ABOUT THIS EXERCISE:
Print only the closing part of the entries. It starts at the line containing "(r, (fval r).isNan && !((fval" and includes the final line, exactly as written.

INFORMATION PROVIDED:
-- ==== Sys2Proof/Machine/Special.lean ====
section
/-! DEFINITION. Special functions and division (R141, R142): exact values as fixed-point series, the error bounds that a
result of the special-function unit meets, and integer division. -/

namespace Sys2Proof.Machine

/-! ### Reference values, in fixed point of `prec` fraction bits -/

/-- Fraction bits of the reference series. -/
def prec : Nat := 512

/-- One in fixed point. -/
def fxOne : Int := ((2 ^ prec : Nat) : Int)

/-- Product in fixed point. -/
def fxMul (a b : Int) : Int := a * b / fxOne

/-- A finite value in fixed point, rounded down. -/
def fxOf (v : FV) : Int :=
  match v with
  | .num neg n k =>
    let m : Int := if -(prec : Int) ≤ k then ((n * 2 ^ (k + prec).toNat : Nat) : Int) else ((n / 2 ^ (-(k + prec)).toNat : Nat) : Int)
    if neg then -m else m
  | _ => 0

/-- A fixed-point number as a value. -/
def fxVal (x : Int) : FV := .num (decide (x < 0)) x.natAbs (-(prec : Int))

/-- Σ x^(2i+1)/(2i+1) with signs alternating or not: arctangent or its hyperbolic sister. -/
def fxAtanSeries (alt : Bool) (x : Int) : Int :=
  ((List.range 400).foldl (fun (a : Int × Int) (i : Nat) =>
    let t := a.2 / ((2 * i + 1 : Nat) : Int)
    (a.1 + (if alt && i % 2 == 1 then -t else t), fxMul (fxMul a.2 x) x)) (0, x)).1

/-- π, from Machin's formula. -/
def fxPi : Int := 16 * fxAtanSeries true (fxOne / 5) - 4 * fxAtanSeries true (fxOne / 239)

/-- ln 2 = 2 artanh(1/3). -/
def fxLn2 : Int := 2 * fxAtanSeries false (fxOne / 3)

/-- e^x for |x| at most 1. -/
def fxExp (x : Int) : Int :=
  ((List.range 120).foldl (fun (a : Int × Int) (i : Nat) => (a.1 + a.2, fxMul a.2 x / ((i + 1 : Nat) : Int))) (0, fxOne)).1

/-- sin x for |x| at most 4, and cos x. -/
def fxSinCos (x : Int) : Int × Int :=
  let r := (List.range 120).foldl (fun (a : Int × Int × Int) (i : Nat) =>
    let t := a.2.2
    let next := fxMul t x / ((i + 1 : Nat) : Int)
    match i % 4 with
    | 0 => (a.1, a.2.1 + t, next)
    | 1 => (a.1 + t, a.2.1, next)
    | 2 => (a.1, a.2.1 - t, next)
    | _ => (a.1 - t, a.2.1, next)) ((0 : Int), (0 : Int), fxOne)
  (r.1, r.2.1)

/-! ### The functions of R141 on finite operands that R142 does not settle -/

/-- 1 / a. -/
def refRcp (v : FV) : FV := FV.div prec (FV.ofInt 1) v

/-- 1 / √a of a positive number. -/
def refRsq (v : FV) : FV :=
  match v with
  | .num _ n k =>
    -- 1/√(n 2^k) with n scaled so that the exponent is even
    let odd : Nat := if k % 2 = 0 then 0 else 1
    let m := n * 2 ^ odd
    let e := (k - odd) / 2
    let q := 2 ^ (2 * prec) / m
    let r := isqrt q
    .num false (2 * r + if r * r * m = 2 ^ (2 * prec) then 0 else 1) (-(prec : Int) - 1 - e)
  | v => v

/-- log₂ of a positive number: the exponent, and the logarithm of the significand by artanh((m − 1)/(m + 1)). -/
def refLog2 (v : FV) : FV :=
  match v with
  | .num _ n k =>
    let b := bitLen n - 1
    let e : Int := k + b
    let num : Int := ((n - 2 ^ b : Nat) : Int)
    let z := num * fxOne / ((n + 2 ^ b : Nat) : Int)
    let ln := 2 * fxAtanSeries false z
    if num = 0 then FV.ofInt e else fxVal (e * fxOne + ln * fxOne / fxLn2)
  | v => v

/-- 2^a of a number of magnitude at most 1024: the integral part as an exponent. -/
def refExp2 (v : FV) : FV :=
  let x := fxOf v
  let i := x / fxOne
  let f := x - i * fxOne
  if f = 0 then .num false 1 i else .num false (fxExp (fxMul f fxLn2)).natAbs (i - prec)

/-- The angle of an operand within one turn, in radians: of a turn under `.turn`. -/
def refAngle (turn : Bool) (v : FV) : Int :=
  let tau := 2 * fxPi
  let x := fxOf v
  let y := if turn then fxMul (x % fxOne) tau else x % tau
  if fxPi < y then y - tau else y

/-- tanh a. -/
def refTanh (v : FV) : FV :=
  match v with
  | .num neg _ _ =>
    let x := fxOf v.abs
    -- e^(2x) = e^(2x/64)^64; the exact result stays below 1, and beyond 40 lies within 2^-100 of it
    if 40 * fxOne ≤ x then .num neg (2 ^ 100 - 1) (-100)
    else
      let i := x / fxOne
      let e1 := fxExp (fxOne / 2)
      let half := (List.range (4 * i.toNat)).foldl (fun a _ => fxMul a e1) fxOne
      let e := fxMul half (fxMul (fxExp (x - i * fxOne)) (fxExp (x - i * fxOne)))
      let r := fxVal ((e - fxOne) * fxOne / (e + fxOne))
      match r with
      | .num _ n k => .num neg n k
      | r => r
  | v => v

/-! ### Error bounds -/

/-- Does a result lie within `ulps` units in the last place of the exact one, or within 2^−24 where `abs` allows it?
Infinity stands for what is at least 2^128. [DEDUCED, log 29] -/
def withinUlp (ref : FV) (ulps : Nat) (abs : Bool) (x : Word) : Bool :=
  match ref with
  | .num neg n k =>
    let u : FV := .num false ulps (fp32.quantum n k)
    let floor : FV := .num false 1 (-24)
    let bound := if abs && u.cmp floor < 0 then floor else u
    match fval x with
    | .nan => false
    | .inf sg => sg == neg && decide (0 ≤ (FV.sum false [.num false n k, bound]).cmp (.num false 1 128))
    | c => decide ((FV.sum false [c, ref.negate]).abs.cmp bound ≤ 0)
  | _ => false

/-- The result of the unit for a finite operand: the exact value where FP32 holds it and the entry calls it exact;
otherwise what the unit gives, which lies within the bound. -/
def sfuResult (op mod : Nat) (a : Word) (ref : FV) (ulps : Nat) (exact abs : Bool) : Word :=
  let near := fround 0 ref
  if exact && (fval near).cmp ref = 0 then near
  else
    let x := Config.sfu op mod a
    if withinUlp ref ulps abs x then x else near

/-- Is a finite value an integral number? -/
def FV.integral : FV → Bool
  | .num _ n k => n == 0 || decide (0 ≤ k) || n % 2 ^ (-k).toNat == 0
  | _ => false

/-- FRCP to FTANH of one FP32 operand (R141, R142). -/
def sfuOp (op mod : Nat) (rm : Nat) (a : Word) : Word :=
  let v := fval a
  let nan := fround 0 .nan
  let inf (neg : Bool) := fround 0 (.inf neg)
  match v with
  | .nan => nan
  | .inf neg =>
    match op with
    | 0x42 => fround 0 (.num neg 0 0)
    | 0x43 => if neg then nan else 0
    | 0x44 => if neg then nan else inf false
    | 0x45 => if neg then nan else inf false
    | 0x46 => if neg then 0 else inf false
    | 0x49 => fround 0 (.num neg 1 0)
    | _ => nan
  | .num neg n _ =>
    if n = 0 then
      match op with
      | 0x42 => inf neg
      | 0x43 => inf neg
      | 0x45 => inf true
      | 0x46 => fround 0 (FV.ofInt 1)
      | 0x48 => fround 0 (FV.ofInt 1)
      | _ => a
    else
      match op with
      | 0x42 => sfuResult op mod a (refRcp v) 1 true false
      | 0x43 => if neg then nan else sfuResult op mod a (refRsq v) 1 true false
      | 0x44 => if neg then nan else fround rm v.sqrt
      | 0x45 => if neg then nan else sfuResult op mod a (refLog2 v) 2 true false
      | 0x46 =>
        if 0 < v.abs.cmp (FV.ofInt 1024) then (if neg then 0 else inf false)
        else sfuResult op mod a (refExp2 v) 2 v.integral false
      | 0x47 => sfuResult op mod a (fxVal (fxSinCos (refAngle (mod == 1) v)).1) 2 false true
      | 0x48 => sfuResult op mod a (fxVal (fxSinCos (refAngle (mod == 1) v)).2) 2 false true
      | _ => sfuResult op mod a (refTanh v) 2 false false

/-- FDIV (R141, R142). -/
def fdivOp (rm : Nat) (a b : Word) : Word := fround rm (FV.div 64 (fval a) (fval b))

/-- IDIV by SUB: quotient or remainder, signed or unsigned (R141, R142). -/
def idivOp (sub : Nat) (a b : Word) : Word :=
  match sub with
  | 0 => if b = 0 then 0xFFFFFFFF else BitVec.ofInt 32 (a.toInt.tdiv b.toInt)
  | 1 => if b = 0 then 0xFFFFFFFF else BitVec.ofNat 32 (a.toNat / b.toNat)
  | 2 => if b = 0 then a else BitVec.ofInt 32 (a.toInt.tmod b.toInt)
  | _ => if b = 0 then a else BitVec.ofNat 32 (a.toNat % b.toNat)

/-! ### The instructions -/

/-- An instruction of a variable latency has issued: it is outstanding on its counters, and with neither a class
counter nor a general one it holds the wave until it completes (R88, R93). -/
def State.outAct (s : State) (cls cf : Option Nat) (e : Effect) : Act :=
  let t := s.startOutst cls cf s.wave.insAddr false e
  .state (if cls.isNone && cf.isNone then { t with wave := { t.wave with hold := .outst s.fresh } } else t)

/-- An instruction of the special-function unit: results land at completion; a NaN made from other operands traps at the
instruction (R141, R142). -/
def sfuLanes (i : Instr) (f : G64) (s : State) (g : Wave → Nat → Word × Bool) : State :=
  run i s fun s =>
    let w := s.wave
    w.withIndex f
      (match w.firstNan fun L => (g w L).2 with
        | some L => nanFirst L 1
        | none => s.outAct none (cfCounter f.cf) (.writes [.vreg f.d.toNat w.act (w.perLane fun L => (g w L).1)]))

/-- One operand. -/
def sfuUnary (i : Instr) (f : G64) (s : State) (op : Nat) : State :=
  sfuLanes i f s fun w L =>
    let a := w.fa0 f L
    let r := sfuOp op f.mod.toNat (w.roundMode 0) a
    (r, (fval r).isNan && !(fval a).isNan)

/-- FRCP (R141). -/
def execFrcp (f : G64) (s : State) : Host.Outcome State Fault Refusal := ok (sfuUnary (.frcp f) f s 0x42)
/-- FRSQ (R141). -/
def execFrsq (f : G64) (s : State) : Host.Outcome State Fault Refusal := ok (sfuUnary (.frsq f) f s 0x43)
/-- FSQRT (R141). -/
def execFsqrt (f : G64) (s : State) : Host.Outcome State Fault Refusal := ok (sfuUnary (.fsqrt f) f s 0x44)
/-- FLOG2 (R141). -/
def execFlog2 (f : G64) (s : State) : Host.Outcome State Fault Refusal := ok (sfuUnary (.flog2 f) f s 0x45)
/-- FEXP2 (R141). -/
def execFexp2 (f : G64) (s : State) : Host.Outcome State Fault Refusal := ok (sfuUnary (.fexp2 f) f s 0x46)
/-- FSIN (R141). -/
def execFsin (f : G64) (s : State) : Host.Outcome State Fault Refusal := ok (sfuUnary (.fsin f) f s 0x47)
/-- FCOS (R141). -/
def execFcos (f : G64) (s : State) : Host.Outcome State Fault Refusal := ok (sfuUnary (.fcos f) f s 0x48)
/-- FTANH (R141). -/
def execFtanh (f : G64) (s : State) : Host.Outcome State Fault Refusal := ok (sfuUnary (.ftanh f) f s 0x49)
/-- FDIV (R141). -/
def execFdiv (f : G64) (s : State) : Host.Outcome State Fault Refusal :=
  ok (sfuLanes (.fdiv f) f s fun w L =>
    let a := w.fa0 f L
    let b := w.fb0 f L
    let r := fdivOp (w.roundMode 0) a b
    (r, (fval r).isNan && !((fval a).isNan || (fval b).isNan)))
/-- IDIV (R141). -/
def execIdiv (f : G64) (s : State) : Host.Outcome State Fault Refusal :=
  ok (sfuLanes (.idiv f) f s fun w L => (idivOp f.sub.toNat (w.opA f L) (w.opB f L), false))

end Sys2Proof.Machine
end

EXERCISE ANSWER:
    (r, (fval r).isNan && !((fval a).isNan || (fval b).isNan)))
/-- IDIV (R141). -/
def execIdiv (f : G64) (s : State) : Host.Outcome State Fault Refusal :=
  ok (sfuLanes (.idiv f) f s fun w L => (idivOp f.sub.toNat (w.opA f L) (w.opB f L), false))

end Sys2Proof.Machine
end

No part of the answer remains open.